At the recent Republican National Convention, President Donald Trump declared what most Americans grow up hearing: “America is the greatest and most exceptional nation in the history of the world.”
My wife and I heard these words while living in a distant land, where people see things differently.
We’ve come to Canada.
As of today, Canada’s accumulated coronavirus infection rate is less than 20% of America’s.
OK, Canada is not distant geographically; it’s next door. But Canadians’ world views are light years away. Their assessment of America is decidedly downbeat.
“America seems to be crumbling,” Jennie Orton, a technical writer with Canada’s construction industry, told me.
“America’s a dying empire,” said Mark Jan Vrem, an American who moved to Canada in the 1970s and became a TV executive and Canadian citizen. He shrugged good-naturedly. “Empires die. It happens to all of them.”
I spoke with these and other Canadians in July and August, in phone calls and socially distanced Vancouver coffee shops. They said they don’t dislike America, far from it.
“America was the most powerful nation on Earth,” said Richard Cavell, a professor of media studies at the University of British Columbia. “You had Moby Dick. You had Walt Whitman and Walt Disney. Who did we Canadians have?”
“We learned more about American history and society than we learned about Canada,” said Joe Gaudet, a software designer from Calgary. “I can still sing ‘I’m a bill on Capitol Hill,’” from Schoolhouse Rock!, the American children’s TV series that young Canadians had to watch about the States.
Every Canadian I’ve talked to is appalled by the U.S. healthcare system. Patricia Gruben, a filmmaker who grew up in Texas, married a Canadian and became a Canadian citizen in 2006, says her brother in the United States died last year. His daughters were left with $90,000 in medical bills even though he had insurance.

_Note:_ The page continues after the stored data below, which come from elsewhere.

-- ==== Sys2Proof/Machine/Tables.lean ====
section
/-! DEFINITION. Sparse tables in canonical form, and byte order (00 R5). A table maps each key to a value, its default where no entry stands. -/

namespace Sys2Proof.Machine

open Sys2Proof

/-- The value at a key, d where none is listed. -/
def tget {V : Type} (d : V) : Tbl V → Nat → V
  | [], _ => d
  | (k, v) :: r, n => if n = k then v else tget d r n

/-- The table with v entered at a key, in rising order of keys. -/
def tins {V : Type} : Tbl V → Nat → V → Tbl V
  | [], n, v => [(n, v)]
  | (k, w) :: r, n, v =>
    if n < k then (n, v) :: (k, w) :: r
    else if n = k then (n, v) :: r
    else (k, w) :: tins r n v

/-- The table without an entry at a key. -/
def tdel {V : Type} : Tbl V → Nat → Tbl V
  | [], _ => []
  | (k, w) :: r, n => if n = k then tdel r n else (k, w) :: tdel r n

/-- The table after a write; writing the default removes the entry. -/
def tset {V : Type} [DecidableEq V] (d : V) (t : Tbl V) (n : Nat) (v : V) : Tbl V :=
  if v = d then tdel t n else tins t n v

/-- Canonical form: keys rise strictly and no entry equals the default. -/
def twf {V : Type} [DecidableEq V] (d : V) : Tbl V → Bool
  | [] => true
  | (_, v) :: [] => !decide (v = d)
  | (k, v) :: (k', v') :: r => !decide (v = d) && decide (k < k') && twf d ((k', v') :: r)

/-- The table with every entry from key lo up to, and not including, hi removed. -/
def tclear {V : Type} (t : Tbl V) (lo hi : Nat) : Tbl V := t.filter (fun p => decide (p.1 < lo) || decide (hi ≤ p.1))

/-- The entries with keys from lo up to, and not including, hi. -/
def tslice {V : Type} (t : Tbl V) (lo hi : Nat) : Tbl V := t.filter (fun p => decide (lo ≤ p.1) && decide (p.1 < hi))

/-! ## Lists searched by key -/

/-- The first value listed under a key. -/
def look {V : Type} : List (Nat × V) → Nat → Option V
  | [], _ => none
  | (k, v) :: r, n => if n = k then some v else look r n

/-- The list with v under a key. -/
def place {V : Type} : List (Nat × V) → Nat → V → List (Nat × V)
  | [], n, v => [(n, v)]
  | (k, w) :: r, n, v =>
    if n < k then (n, v) :: (k, w) :: r
    else if n = k then (n, v) :: r
    else (k, w) :: place r n v

/-- The list with one element replaced. -/
def setAt {V : Type} : List V → Nat → V → List V
  | [], _, _ => []
  | _ :: r, 0, v => v :: r
  | x :: r, n + 1, v => x :: setAt r n v

/-! ## Bytes, least significant first (R5) -/

/-- The n bytes of a number. -/
def bytesOf : Nat → Nat → List Byte
  | 0, _ => []
  | n + 1, x => BitVec.ofNat 8 x :: bytesOf n (x / 256)

/-- The number that bytes stand for. -/
def natOf : List Byte → Nat
  | [] => 0
  | b :: r => b.toNat + 256 * natOf r

def wordOf (bs : List Byte) : Word := BitVec.ofNat 64 (natOf bs)

/-- n bytes of a table from a key on. -/
def readB (t : Tbl Byte) (a : Nat) : Nat → List Byte
  | 0 => []
  | n + 1 => tget 0 t a :: readB t (a + 1) n

/-- The table after bytes are written from a key on. -/
def writeB (t : Tbl Byte) (a : Nat) : List Byte → Tbl Byte
  | [] => t
  | b :: r => writeB (tset 0 t a b) (a + 1) r

/-- The table after (address, byte) pairs are written in order. -/
def writeCells (t : Tbl Byte) : List (Nat × Byte) → Tbl Byte
  | [] => t
  | (a, b) :: r => writeCells (tset 0 t a b) r

/-- Bytes with their addresses from a on. -/
def cells (a : Nat) : List Byte → List (Nat × Byte)
  | [] => []
  | b :: r => (a, b) :: cells (a + 1) r

/-- The numbers from lo, n of them. -/
def span (lo : Nat) : Nat → List Nat
  | 0 => []
  | n + 1 => lo :: span (lo + 1) n

/-- The 64-byte lines, or other aligned units, that n bytes from a touch. -/
def unitsOf (u a n : Nat) : List Nat := if n = 0 then [] else span (a / u) ((a + n - 1) / u + 1 - a / u)

/-- A number that adds to the list only what it does not hold. -/
def addNew (x : Nat) (l : List Nat) : List Nat := if l.contains x then l else l ++ [x]

def distinct : List Nat → List Nat → List Nat
  | [], acc => acc
  | x :: r, acc => distinct r (addNew x acc)

/-- Quotient rounded up. -/
def ceilDiv (a b : Nat) : Nat := (a + b - 1) / b

/-- Bits hi to lo of a word as a number. -/
def bitsOf (w : Word) (hi lo : Nat) : Nat := w.toNat / 2 ^ lo % 2 ^ (hi + 1 - lo)

def bitOf (w : Word) (n : Nat) : Bool := w.getLsbD n

/-- The w-bit two's complement value of a number. -/
def sextN (w x : Nat) : Int := (BitVec.ofNat w x).toInt

def wordI (i : Int) : Word := BitVec.ofInt 64 i
def wordN (n : Nat) : Word := BitVec.ofNat 64 n

/-- CRC-32C of bytes (00 R8), by bits of the reflected polynomial. -/
def crcBits : Nat → BitVec 32 → BitVec 32
  | 0, c => c
  | n + 1, c => crcBits n (if c.getLsbD 0 then (c >>> 1) ^^^ 0x82F63B78 else c >>> 1)

def crcStep (c : BitVec 32) (b : Byte) : BitVec 32 := crcBits 8 (c ^^^ b.zeroExtend 32)

/-- SEAL of a line (R8). -/
def sealOf (bs : List Byte) : BitVec 32 := bs.foldl crcStep 0xFFFFFFFF ^^^ 0xFFFFFFFF

end Sys2Proof.Machine
end

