/-- A precise trap's record: code, TRAP.INFO, TRAP.ADDR. -/
def trapR (code : BitVec 8) (info addr : Nat) : TrapRec :=
  { code := code, info := wordN info, addr := wordN addr, async := false }

/-- The address of the bundle, as TRAP.ADDR has it where no other is stated (05 R78). -/
def State.pcN (s : State) : Nat := s.cur.pc.toNat

/-- An illegal-instruction trap of the op at this site (05 R85). -/
def State.illegal (s : State) (reason : Nat) : TrapRec := trapR codeIllegal (s.cur.slot * 256 + reason) s.pcN

/-- A format fault (07 R108): identifier and reason. -/
def State.fmtFault (s : State) (tid reason : Nat) : TrapRec := trapR codeFormat (tid * 256 + reason) s.pcN

/-- A check: the trap, if its condition holds. -/
def trapIf (c : Bool) (r : TrapRec) : Option TrapRec := if c then some r else none

/-- The first check that fails (R435 item 4). -/
def firstTrap : List (Option TrapRec) → Option TrapRec
  | [] => none
  | some r :: _ => some r
  | none :: l => firstTrap l

/-- An instruction with its checks at issue: the trap, or its effect. -/
def State.checked (s : State) (t : Option TrapRec) (k : State → State) : Out :=
  match t with
  | some r => .next (s.raise r)
  | none => .next (k s)

/-- A pending fault of an engine, response or notice for a sequencer, taken at its next issue (R434). Of several that pool requests raised only the first is delivered (23 R378). -/
def State.postFault (s : State) (ctx c k : Nat) (sec : Bool) (r : TrapRec) : State :=
  s.modEOf ctx c k (fun e => let q := e.sq sec
    if r.ofPool && q.pend.any (fun x => x.ofPool) then e
    else e.setSq sec { q with pend := q.pend ++ [{ r with async := true }] })

/-- The primary sequencer of the lowest-numbered core of a mask (R434). -/
def lowestCore (mask : BitVec 8) : Nat := ((span 0 8).find? (fun i => mask.getLsbD i)).getD 0

/-- A sequencer that pre-emption stopped runs again (03 R56). -/
def Seq.unpause (q : Seq) (cycle : Nat) : Seq :=
  if q.preempted then { q with running := true, preempted := false, nextIssue := cycle + 1, group := {}, newGroup := true, bWritten := [] } else q

/-- Return from a trap (R438): MODE from TRAP.CAUSE bit 10, both sequencers to their saved checkpoints, the trapping one at TRAP.PC. One that pre-emption had stopped when the trap was taken stays stopped while a request stands, and goes on otherwise; it stands where it was stopped, the trapping one at its saved checkpoint (log entry 57). The fold cycles of a bundle that redirects by eret, trap or svc hold back nothing: 05 R66 lets no bundle issue in them, and counts taken branches and loop-backs only as redirects (DESIGN CHOICE, log entry 91). -/
def CoreE.leave (e : CoreE) (cycle : Nat) (asked : Bool) : CoreE :=
  let here (sec : Bool) : Bool := sec == e.trapSec && (e.sq sec).savedPaused
  let back (sec : Bool) (q : Seq) : Seq :=
    if q.savedRunning then { (q.resumeAt q.saved cycle) with ckpt := q.saved, running := true, bWritten := q.bWritten }
    else
      let r := if here sec then q.resumeAt q.saved cycle else q
      let p : Seq := { r with ckpt := q.saved, running := false, preempted := q.savedPaused, savedPaused := false }
      if asked then p else p.unpause cycle
  let e1 : CoreE := { e.restoreCk (e.prim.savedRunning || here false) e.prim.saved with
    mode := e.trapCause.getLsbD 10, prim := back false e.prim, second := back true e.second }
  let q := e1.sq e.trapSec
  e1.setSq e.trapSec { q with pc := e.trapPc.truncate 52, ckpt := { q.ckpt with pc := e.trapPc.truncate 52 } }

/-! ## Address checks (13 R233) -/

def pageFault (reason addr : Nat) : TrapRec := trapR codePage reason addr

/-- Range, alignment and length checks of a scratch access of n bytes at a. -/
def chkScratch (a n align : Nat) : Option TrapRec :=
  firstTrap [trapIf (decide (0x400000 < a + n)) (pageFault 4 a), trapIf (decide (a % align ≠ 0)) (pageFault 5 a)]

/-- The checks over several accesses of n bytes: every range check comes before any alignment check. -/
def chkScratchAll (as : List Nat) (n align : Nat) : Option TrapRec :=
  firstTrap [
    (as.find? (fun a => decide (0x400000 < a + n))).map (pageFault 4),
    (as.find? (fun a => decide (a % align ≠ 0))).map (pageFault 5)]

/-! ## The mailbox (27 R457) -/

/-- The turn of a command: before power-on nothing answers; while a change of role map is under way, which is one command until its last step, a command waits (R457, 01 R17). -/
def State.mailTurn (s : State) (i : MailCmd) (k : Out) : Out :=
  match s.boot, s.role with
  | .off, _ => .next s
  | .up, some _ => .next { s with mailQueue := s.mailQueue ++ [i] }
  | _, _ => k

/-- A status word: 0 done, 1 refused, 2 malformed. -/
def State.mailStatus (s : State) (n : Nat) : State := { s with outbox := s.outbox ++ [.status n] }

‘Under our government health care system,” she said, “we don’t pay.”
Canada is not a utopia. There is growing homelessness and a wrenching history of genocide and discrimination against their Indigenous populations. But people in the United States may want to look past their American exceptionalism at what Canada has accomplished:
Canada’s homicide rate is roughly one-third that of the U.S.
Canadians are healthier than Americans. The average U.S. life expectancy is around 79 years old, versus almost 83 years here.
Education? A California resident pays more than $13,000 per year in tuition to go to UCLA, which ranks #17 in an international analysis of the best colleges. Canadians can go to an equally great school for half that price at the University of Toronto, which is ranked #18.
Canada has more women in key government positions than all but five other nations; the U.S. ranks eighth from the bottom. And there’s far less income inequality in Canada than across the border.
Oh, did I forget to mention the pandemic? As of today, Canada’s accumulated coronavirus infection rate is less than 20% of America’s. A recent study at the University of Toronto and McGill University found widespread consensus among Canadian politicians, left and right, about the threat and how to fight it.
Canadians tell me they watch with stunned fascination as President Trump undermines key institutions, including the justice system, news media and federal government, while nobody seems capable of stopping him.
But “Trump didn’t cause your problems,” Orton said. “He’s the result of what’s been happening in the U.S. for many, many years.”
My wife and I are living in Canada on borrowed time. We have tourist visas. After six months, we’ll have to leave. We know we’ll feel torn. We love America. But Canadians have helped us see that, by many measures, it’s not the greatest country on Earth.